-- Data records follows --

-- ==== Sys2Proof/Tests/Slice0.lean ====
section
/-! SUPPORT. Tests: ill-formed commands that the check refuses; the manual's worked arithmetic; and, for each statement of
Certificates/Slice0/Obligations.lean that has hypotheses, a state and operands that meet them. -/

namespace Sys2Proof.Tests

open Sys2Proof.Machine

/-! ## Ill-formed commands (WellFormed.lean) -/

def frame0 : ForwardFrame :=
  { seq := 8#16, stamp := 124#32, cueField := 5#16, transport := 1#8, flags := 0#8, beat := 9#8,
    lane := List.replicate 32 0#8, audio := silentAudio }

theorem test_wf_frame : (Instr.goodFrame .A frame0).wf = true := by decide
theorem test_ill_lane : (Instr.goodFrame .A { frame0 with lane := [] }).wf = false := by decide
theorem test_ill_audio : (Instr.goodFrame .A { frame0 with audio := [] }).wf = false := by decide
theorem test_ill_period : (Instr.goodFrame .A { frame0 with audio := List.replicate 24 [] }).wf = false := by decide
theorem test_ill_source : (Instr.sourceQualified .free).wf = false := by decide
theorem test_ill_move_tag : (Instr.moveGroupExecute (.command .A 0xFF#8)).wf = false := by decide
theorem test_ill_short : (Instr.save .A 1#8 []).wf = false := by decide
theorem test_ill_long : (Instr.save .A 1#8 (List.replicate 239 0#8)).wf = false := by decide +kernel
theorem test_ill_tag : (Instr.save .A 0xFF#8 [0#8]).wf = false := by decide
theorem test_ill_known_code : (Instr.unknownCommand .A 1#8 0x45#8 [0#8]).wf = false := by decide
theorem test_wf_message : (Instr.save .A 1#8 [0#8]).wf = true := by decide

/-! ## Worked arithmetic of the manual -/

/-- R2: the check of the nine bytes 0x31 to 0x39, by its steps CRC-32 with the most significant bit first. -/
theorem test_check : frameCheck [0x31#8, 0x32#8, 0x33#8, 0x34#8, 0x35#8, 0x36#8, 0x37#8, 0x38#8, 0x39#8] = 0xFC891918#32 := by
  decide +kernel

/-- Section 6.6: a quarter of the way through, under both laws. -/
theorem test_gain_quarter : gainTo .linear 12 48 = 16384 ∧ gainTo .smooth 12 48 = 10240 := by decide
theorem test_mix_quarter : mixInt 1000000 (-200000) 49152 16384 = 700000 ∧ mixInt 1000000 (-200000) 55296 10240 = 812500 := by
  decide
theorem test_mix_small : mixInt 7 0 62806 2730 = 7 ∧ mixInt (-7) 0 62806 2730 = -7 := by decide
theorem test_mix_tie : mixInt 1 0 32768 32768 = 1 ∧ mixInt (-1) 0 32768 32768 = 0 := by decide

/-- R37: the table of moves. -/
theorem test_moves : moveMade 252 (-30) = -30 ∧ moveMade 3030 (-30) = -18 ∧ moveMade 3048 (-12) = 0 ∧ moveMade 40 30 = 16 := by
  decide

/-- R37, at the ends of its clauses: the targets 24 and 3048 are within, a fill above 3048 does not rise. -/
theorem test_move_ends : moveMade 54 30 = 30 ∧ moveMade 3018 (-30) = -30 ∧ moveMade 3060 (-1) = 0 ∧ moveMade 3060 5 = 5 ∧
    moveMade 3060 12 = 12 ∧ moveMade 24 1 = 0 ∧ moveMade (-100) 5 = 0 ∧ moveMade (-100) (-5) = -5 := by decide

/-- R32, section 2.10: a fill of 20 makes one repeat slip; 24 makes none, −1 makes two. -/
theorem test_repeats : ({ Ring.initial with W := 96024#32, R := 96004#32 } : Ring).repeats = 1 ∧
    ({ Ring.initial with W := 24#32 } : Ring).repeats = 0 ∧ ({ Ring.initial with R := 1#32 } : Ring).repeats = 2 := by decide

/-- R65: the ends of the confirm and the clear time. -/
theorem test_causes : evalCause ⟨true, 2#16, 3#16, 0#24, 0#16⟩ true ⟨.pending, 0⟩ = ⟨.pending, 1⟩ ∧
    evalCause ⟨true, 2#16, 3#16, 0#24, 0#16⟩ true ⟨.pending, 1⟩ = ⟨.confirmed, 0⟩ ∧
    evalCause ⟨true, 2#16, 3#16, 0#24, 0#16⟩ false ⟨.clearing, 2⟩ = ⟨.clear, 0⟩ := by decide

/-- R30, step 1: a fill of 3048 takes a frame, one of 3049 makes a skip slip, one of 3072 as well. -/
theorem test_overrun : ({ Ring.initial with W := 3048#32 } : Ring).overrun = false ∧
    ({ Ring.initial with W := 3049#32 } : Ring).overrun = true ∧ ({ Ring.initial with W := 3072#32 } : Ring).overrun = true := by
  decide

/-- R35: after a relock the fill is the fill target, here 240. -/
theorem test_relock : (({ Ring.initial with W := 0xFFFFFFF8#32 } : Ring).take ⟨.real, 0#32, 0#12, .play, [], true, none⟩ 240#16).1.fill = 240 := by
  decide

/-- R90: a reversal and a redirect from q = 144 of 480. -/
theorem test_turn : turn (.fading ⟨.aToB, 144, 480, .smooth, .command, false, 0⟩) (.rig .A) 96 .linear =
      some (.bToA, 336, 480, .smooth) ∧
    turn (.fading ⟨.aToB, 144, 480, .smooth, .command, false, 0⟩) .dark 96 .linear =
      some (.bToDark, 336, 480, .smooth) := by decide

/-! ## The hypotheses of the statements -/

/-- Rig A hunts, verifies or is LOCKED; its line has activity. -/
def rxIn (st : RxState) : Receiver := { Receiver.initial true with state := st }
def withRx (rx : Receiver) : State := { State.reset with rx := ⟨rx, Receiver.initial false⟩ }
def prev0 : PrevFrame := ⟨.real, 100#32, 5#12, .play, some silentAudio⟩
def lockedRx : Receiver := { rxIn .locked with lastSeq := some 7#16, prev := some prev0, firstLock := true }
def withGroup (r : GroupRec) : State := { State.reset with groups := State.reset.groups.set 0 r }
def withHealth (h : Health) (rx : Receiver) : State := { withRx rx with health := ⟨h, Health.initial⟩ }
def onA : GroupRec := { GroupRec.initial with course := .steady (.rig .A), startPending := false }
def fade0 : Fade := ⟨.aToB, 23, 24, .smooth, .command, false, 0⟩
def heldCmd (ph : Phase) : Held := ⟨0, 5#8, 0x40#8, false, ph⟩
def withSlot (ph : Phase) (s : State) : State :=
  { s with port := ⟨{ Port.initial with slots := [heldCmd ph] }, Port.initial⟩, nextId := 1 }
def withGang (g : Gang) : State := { State.reset with gang := g }
def leaderUp : Gang := { Gang.initial .leader with state := .up, matched := 0xFFFF#16 }
def followerUp : Gang := { Gang.initial .follower with state := .up, matched := 0xFFFF#16 }
def report0 (st : Byte) (code : BitVec 4) : GangReport :=
  ⟨st, 10#32, PerRig.both 0#8, 0xFFFF#16, Tbl.fill code, Tbl.fill ⟨false, 0#2, 0#8⟩⟩
def allLow : Lines := ⟨false, false, false, false, false⟩
def order0 : Order := ⟨false, false, false, false, false, false, false, false, none, none⟩

theorem test_hyp_idle : State.reset.pending = [] := rfl
theorem test_hyp_lineReset : ({ State.reset with inReset := true } : State).inReset = true ∧ actsInReset .takeover = false := by
  decide
theorem test_hyp_otherRig : exec (.syncWordFound .A) State.reset = .next State.reset := rfl
theorem test_hyp_step : step State.reset = .next State.reset := rfl
theorem test_hyp_lockOk : lockOk { State.reset.toPart with lock := ⟨.guarded, true, 0⟩ } := by
  intro _; decide
theorem test_hyp_slots : slotsOk (withSlot .taken State.reset).toPart ∧ idsOk (withSlot .taken State.reset).toPart := by
  constructor <;> intro r <;> cases r <;> decide
theorem test_hyp_notices : noticesOk (withSlot .taken State.reset).toPart := by
  constructor
  · intro r; cases r <;> decide
  · decide
theorem test_hyp_rings : ringsOk { State.reset.toPart with
    ring := PerRig.both { Ring.initial with H := 24, W := 24#32, frames := [⟨0#32, 0#32, 0#12, .play, .real, []⟩] } } := by
  intro x
  cases x <;> (refine ⟨by decide, by decide, by decide, ?_⟩; intro i h; have : i = 0 := by simp [PerRig.both, PerRig.get] at h; exact h
               subst this; rfl)
theorem test_hyp_fades : Course.wf (.fading fade0) := by simp [Course.wf, fade0]
theorem test_hyp_scores : scoresOk { State.reset.toPart with rx := PerRig.both { Receiver.initial true with score := 255 } } := by
  constructor
  · intro x; cases x <;> decide
  · decide
theorem test_hyp_receivers : receiversOk (withRx lockedRx).toPart := by
  refine ⟨nofun, fun x => ?_⟩
  cases x <;> (refine ⟨?_, ?_, ?_⟩ <;> decide)
theorem test_hyp_held : receiversOk { State.reset.toPart with inReset := true } ∧
    ∀ x, (({ State.reset with inReset := true } : State).rx.get x).state = .noSignal := by
  refine ⟨⟨?_, fun x => ?_⟩, ?_⟩ <;> (first | intro h x | intro x | skip) <;> cases x <;> decide
theorem test_hyp_reset : State.reset.inReset = false ∧ ({ State.reset with resetRequested := true } : State).resetRequested = true ∧
    ({ State.reset with store := { State.reset.store with save := .saving } } : State).store.save = .saving := by decide
theorem test_hyp_noResetDue : noResetDue (withRx lockedRx).toPart ∧ (withRx lockedRx).rx.a.state = .locked ∧
    (withRx lockedRx).writes = [] ∧ ((withRx lockedRx).ring.get .A).fill ≤ 3072 := by
  refine ⟨⟨rfl, rfl⟩, rfl, rfl, by decide⟩
theorem test_hyp_resetDue : resetDue { State.reset.toPart with resetRequested := true } := ⟨rfl, rfl⟩
theorem test_hyp_adoption : ({ leaderUp with role := .follower, adopt := true, partner := some (report0 2#8 0#4) } : Gang).adopt = true :=
  rfl
/-- A follower in UP whose leader's count is 10, at counts that have drifted by 1 and by 2. -/
def drifting (n : Word) : State :=
  { State.reset with
    clock := { State.reset.clock with frame := n, started := true }
    gang := { followerUp with arrived := true, partner := some (report0 2#8 0#4) } }

theorem test_hyp_drift : noResetDue (drifting 11#32).toPart ∧ (drifting 11#32).gang.adopt = false ∧
    (sdiff (11#32 + 1#32) ((report0 2#8 0#4).frame + 1#32)).natAbs < 2 ∧
    2 ≤ (sdiff (12#32 + 1#32) ((report0 2#8 0#4).frame + 1#32)).natAbs ∧ (drifting 11#32).gang.silence < 7 ∧
    order0.framesFirst = false := by
  refine ⟨⟨rfl, rfl⟩, rfl, ?_, ?_, ?_, rfl⟩ <;> decide
theorem test_hyp_key : (38 : Nat) < 39 ∧ ({ State.reset with lock := ⟨.opened, false, 39⟩ } : State).lock.count = 39 := by decide
theorem test_hyp_source : sourcePresent { State.reset.toPart with clock := { State.reset.clock with refSignal := true } } .ref = true ∧
    (Qual.get ⟨199, 0, 0, 0⟩ .ref = 199) := by decide
theorem test_hyp_cause : activity (rxIn .hunting) factoryWatch Health.initial .linkDown = true ∧
    activity lockedRx factoryWatch Health.initial .linkDown = false ∧
    (factoryWatch.causes.get Cause.linkDown.idx).enabled = true ∧
    (factoryWatch.causes.get Cause.linkDown.idx).confirm.toNat ≤ min (1 + 1) 65535 := by decide

theorem test_hyp_gains : 0 < 24 ∧ 0 ≤ 24 ∧ gainTo .smooth 0 24 = 0 ∧ gainTo .smooth 24 24 = 65536 := by decide
theorem test_hyp_fade : ((withGroup { onA with course := .fading fade0 }).groups.get 0).course = .fading fade0 ∧
    fade0.len ≤ fade0.q + 1 ∧ fade0.q ≤ fade0.len := by decide
theorem test_hyp_arrival : (heldCmd (.move ⟨⟨.rig .B, false, none⟩, some ⟨1#16, .executed 1#16 0#32⟩, none, none⟩)).phase =
      .move ⟨⟨fade0.kind.dst, false, none⟩, some ⟨1#16, .executed 1#16 0#32⟩, none, none⟩ ∧
    (withSlot (.move ⟨⟨.rig .B, false, none⟩, some ⟨1#16, .executed 1#16 0#32⟩, none, none⟩) State.reset).port.a.find 0 =
      some (heldCmd (.move ⟨⟨.rig .B, false, none⟩, some ⟨1#16, .executed 1#16 0#32⟩, none, none⟩)) := by decide

/-- Group 0 AUTO on rig B, failed over from home A; rig A or rig B unusable by the sets in force. -/
def failedOver0 : GroupRec := { onA with course := .steady (.rig .B), failedOver := true, holdTimer := 9999 }
def unusable (a b : BitVec 8) : State :=
  { withGroup onA with health := ⟨{ Health.initial with inForce := a, published := a }, { Health.initial with inForce := b, published := b }⟩ }
def holdEntry : GroupEntry := { factoryGroup with policy := .returnHold, requireAlign := false }
def holdState (r : GroupRec) (require : Bool) : State :=
  { withGroup r with tables := { factoryTables with groups := Tbl.fill { holdEntry with requireAlign := require } } }

theorem test_hyp_policy_failover : onA.course.dest = .rig .A ∧ rigUsable (unusable 1#8 0#8).toPart 0 .A = false ∧
    rigUsable (unusable 1#8 0#8).toPart 0 .B = true ∧ rigUsable (unusable 1#8 1#8).toPart 0 .B = false := by decide
theorem test_hyp_policy_return : rigUsable (holdState failedOver0 false).toPart 0 .A = true ∧
    (groupEntry (holdState failedOver0 false).toPart 0).hold.toNat ≤ min (failedOver0.holdTimer + 1) 65535 ∧
    failedOver0.course = .steady (.rig (groupEntry (holdState failedOver0 false).toPart 0).home.other) ∧
    isLed (holdState failedOver0 false).toPart 0 = false ∧ alignMet (holdState failedOver0 true).toPart = false := by decide

/-- A MANUAL and an AUTO group that hold requests, the last for rig B. -/
def asked : GroupRec :=
  { onA with requests := [⟨.rig .A, .button, none⟩, ⟨.rig .B, .command, some (.command .A 0 false)⟩] }
def askedState (m : Mode) : State :=
  { withGroup asked with tables := { factoryTables with groups := Tbl.fill { factoryGroup with mode := m } }
                         takeover := { done := true, ready := PerRig.both 0 } }

theorem test_hyp_asked : (∀ m, noResetDue (askedState m).toPart) ∧ (askedState .manual).gang.role = .solo ∧
    (groupEntry (askedState .manual).toPart 0).mode = .manual ∧ (groupEntry (askedState .fixed).toPart 0).mode = .fixed ∧
    asked.requests.getLast? = some ⟨.rig .B, .command, some (.command .A 0 false)⟩ ∧ asked.course = .steady (.rig .A) ∧
    (askedState .manual).gang.pending.get 0 = none ∧ usable (askedState .auto).toPart 0 (.rig .B) = true := by
  refine ⟨fun _ => ⟨rfl, rfl⟩, ?_⟩; decide
theorem test_hyp_turn : turn asked.course (.rig .B) 96 .linear = some (.aToB, 0, 96, .linear) := by decide
/-- The failed-over group of the return hold, both rigs usable, bound to a command for rig B. -/
def boundCmd : Held := heldCmd (.move ⟨⟨.rig .B, false, none⟩, some ⟨1#16, .executed 1#16 9#32⟩, none, none⟩)
theorem test_hyp_bound_return : rigUsable (holdState failedOver0 false).toPart 0 .B = true ∧ failedOver0.requests = [] ∧
    ({ failedOver0 with binding := some (.command .A 0 false) } : GroupRec).binding = some (.command .A 0 false) ∧
    (withSlot boundCmd.phase State.reset).port.a.find 0 = some boundCmd ∧ (End.rig .B) ≠ .rig .A ∧
    isLeading (withGang leaderUp).toPart 0 = true := by decide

-- Data records concluded --

- **Work item**:
Please print exactly the lines from the one containing "(withSlot boundCmd.phase State.reset).port.a.find" through the last line of the material.

- **Answer to the problem**:
    (withSlot boundCmd.phase State.reset).port.a.find 0 = some boundCmd ∧ (End.rig .B) ≠ .rig .A ∧
    isLeading (withGang leaderUp).toPart 0 = true := by decide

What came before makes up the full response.